`A Scandal’ – Children Issues Not On Agenda
Peter McDermott is the Managing Director of the Children’s Investment Fund Foundation (CIFF), one of the largest charities in the United Kingdom. He previously had worked at UNICEF for 21 years, serving as Chief of the HIV/AIDS section in the program division at UNICEF headquarters in New York, as well as holding positions in Africa and Europe. After the Pacific Health Summit in London last week, where he laid out an ambitious agenda for advancing efforts to prevent the transmission of HIV from mother to child and to treat HIV-positive children, John Donnelly interviewed McDermott about his expectations for the International AIDS Conference in Vienna, starting July 18.
McDermott said he will reply to any questions posed in the Comments section and that he welcomes any suggestions for CIFF’s work in these areas.
Q: What are your goals for the AIDS conference?
A: My mind goes back to the AIDS conference where Stephen Lewis was chairing a session with Bill Clinton and Bill Gates, and one of the themes was we would address and eliminate the transmission of HIV from mother to child. That was four years ago. There’s an element of, `We’ve been here before.’ But there’s never progress in the interim. We need to be very sober about what we are trying to do, a little less self-congratulatory, and a little more self-critical.
Q: So what’s realistic?
A: Going in to Vienna, CIFF is very pleased we have made progress globally on PMTCT (prevention of mother to child transmission of HIV) but we haven’t done enough with the resources spent to date. It’s not just about harnessing more resources but using them more effectively.
I see three challenges – a conceptual challenge, a challenge of delivery, and a challenge of measurement and impact.

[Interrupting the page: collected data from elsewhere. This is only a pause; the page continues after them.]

-- ==== Sys2Proof/Machine/Ops.lean ====
section
/-! DEFINITION. Operations that the meanings share: the task in focus, registers and issue checks, traps and failure,
translation, the segment view of memory, scratchpads and sync words, committed writes, timelines and fills. -/

namespace Sys2Proof.Machine

/-- What a step answers. -/
abbrev Out := Host.Outcome State Fault Refusal

/-! ## The task in focus -/

/-- The tile task in focus: its team's number, its member number, its team and itself. -/
structure Cur where
  tid : Nat
  mem : Nat
  team : Team
  task : Task

/-- The task in focus, when there is one. -/
def State.cur (s : State) : Option Cur :=
  match s.focus with
  | none => none
  | some (t, m) =>
    match mapGet t s.teams with
    | none => none
    | some tm =>
      match tm.members[m]? with
      | none => none
      | some tk => some { tid := t, mem := m, team := tm, task := tk }

/-- Replace a team. -/
def State.setTeam (s : State) (t : Nat) (tm : Team) : State := { s with teams := mapSet t tm s.teams }

/-- Change a team, when it exists. -/
def State.modTeam (s : State) (t : Nat) (f : Team → Team) : State :=
  match mapGet t s.teams with
  | none => s
  | some tm => s.setTeam t (f tm)

/-- Change a member of a team. -/
def Team.modMember (tm : Team) (m : Nat) (f : Task → Task) : Team := { tm with members := tm.members.modify m f }

/-- Change a task named by team and member. -/
def State.modTask (s : State) (t m : Nat) (f : Task → Task) : State := s.modTeam t (fun tm => tm.modMember m f)

/-- Change the task in focus. -/
def State.modCur (s : State) (f : Task → Task) : State :=
  match s.focus with
  | none => s
  | some (t, m) => s.modTask t m f

/-- The state with the focused task replaced. -/
def Cur.put (c : Cur) (s : State) (tk : Task) : State :=
  s.setTeam c.tid { c.team with members := c.team.members.set c.mem tk }

/-- The state with the focused task's registers replaced. -/
def Cur.putRegs (c : Cur) (s : State) (r : Regs) : State := c.put s { c.task with regs := r }

/-- Take a fresh index for a free value (log 3). -/
def State.tick (s : State) : State := { s with fresh := s.fresh + 1 }

/-- CORE_PEMAP of a core, as the management core reads it; a core that board flash does not list has every PE (R371; log 6). -/
def State.peMap (s : State) (core : Nat) : BitVec 64 := (mapGet core s.pemap).getD (BitVec.allOnes 64)

/-- The partition with a number. -/
def State.part (s : State) (vf : Nat) : Option Part := mapGet vf s.parts

/-- Change a partition, when it exists. -/
def State.modPart (s : State) (vf : Nat) (f : Part → Part) : State :=
  match mapGet vf s.parts with
  | none => s
  | some p => { s with parts := mapSet vf (f p) s.parts }

/-- Change a launch, when it exists. -/
def State.modLaunch (s : State) (l : Nat) (f : Launch → Launch) : State :=
  match mapGet l s.launches with
  | none => s
  | some x => { s with launches := mapSet l (f x) s.launches }

/-- The launch of a team. -/
def State.launchOf (s : State) (tm : Team) : Option Launch := mapGet tm.launch s.launches

/-- Whether a team's launch is DISJOINT (R270). -/
def State.disjoint (s : State) (tm : Team) : Bool :=
  match s.launchOf tm with
  | none => false
  | some l => l.hdr.disjoint

/-- Members of a team, by its size code (R37). -/
def teamSize (code : BitVec 2) : Nat := 4 ^ code.toNat

/-! ## General registers and predicates (R31–R33) -/

/-- The value of a register; g0 reads zero. -/
def Regs.val (r : Regs) (n : Reg) : Word := if n = 0 then 0 else r.g.get n.toFin

/-- The condition of a register; g0 is always full. -/
def Regs.condOf (r : Regs) (n : Reg) : RegCond := if n = 0 then .full else r.cond.get n.toFin

/-- Whether a register holds poison (R387). -/
def Regs.bad (r : Regs) (n : Reg) : Bool := if n = 0 then false else r.poisonG.getLsbD n.toNat

/-- Set or clear one bit of a poison mask. -/
def setBit {w : Nat} (x : BitVec w) (n : Nat) (v : Bool) : BitVec w :=
  if v then x ||| BitVec.ofNat w (2 ^ n) else x &&& ~~~(BitVec.ofNat w (2 ^ n))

Within the conceptual challenge, the vocabulary we have used – prevention of mother to child transmission — has been useful shorthand, but now it’s a burden. We medicalized the problem and made it a drug issue about single-dose nevirapine. There’s really been an underinvestment in other interventions, such as preventing infections and preventing unwanted pregnancies and also care and support and treatment of mothers and children. We need to get back to a more comprehensive agenda. We need to get into a more family-based care system.
There have been a significant number of delivery challenges for far too long. Even the distribution of single-dose nevirapine — in and of itself a sub-optimal regimen – we’ve found that mothers have not always taken what they are given. Unless we get more pregnant mothers into the entry of the PMTCT cascade, it doesn’t matter what regimen we make available because you need large numbers of women to be an effective delivery strategy. Then you need to follow up on them.
And the third point, we are measuring the wrong things. We shouldn’t be looking just at how many women are getting new drug regimens, but also have many are using them. We need to make sure people are surviving. One of biggest challenges is that we now have more than 250,000 children on ARVs, but in some countries we have no idea of how many are alive and well. There’s no point doing this unless we know there is long-term survival.
Q: So will there be a shift toward addressing these challenges in Vienna?
A: As in the previous AIDS conference, the absence of children on the main agenda is a scandal. There are no other words for it. Elaine Abrams from Columbia is on one plenary session on mother-to-child-transmission, and that is welcome, but the issue will not see much air time in Vienna. Pediatric AIDS agenda also is conspicuous by its absence. There’s a two-day pre-conference symposium on children, but not much else.
What we should be doing is put PMTCT and pediatric AIDS both under the pediatrics agenda and make the programs more closely aligned. So in a hospital, there should be one clinic for mothers and children, a one-stop shop. We need to look at this issue as family care rather than disease specific care.
Q: What’s important to your foundation at this conference?
A: We have four areas we’re looking at. The first is we still haven’t managed to get significant, sustained uptake of cotrimoxizole for children – it’s a very cheap antibiotic and the impact on mortality will be very dramatic. Two, the Clinton Foundation and UNITAD and others have done a lot in bringing down the cost of pediatric drugs, but the fixed-dose combination drugs to market really haven’t been brought to scale — we need to push it.
Third, the loss to follow-up issue – the issue of initiating a lot of children on treatment, but we don’t know what is happening to them. And four, we come up against a brick wall identifying exposed children; we don’t have a good point-of-care diagnostics tool to identified whether the children are infected – that is the unfinished agenda.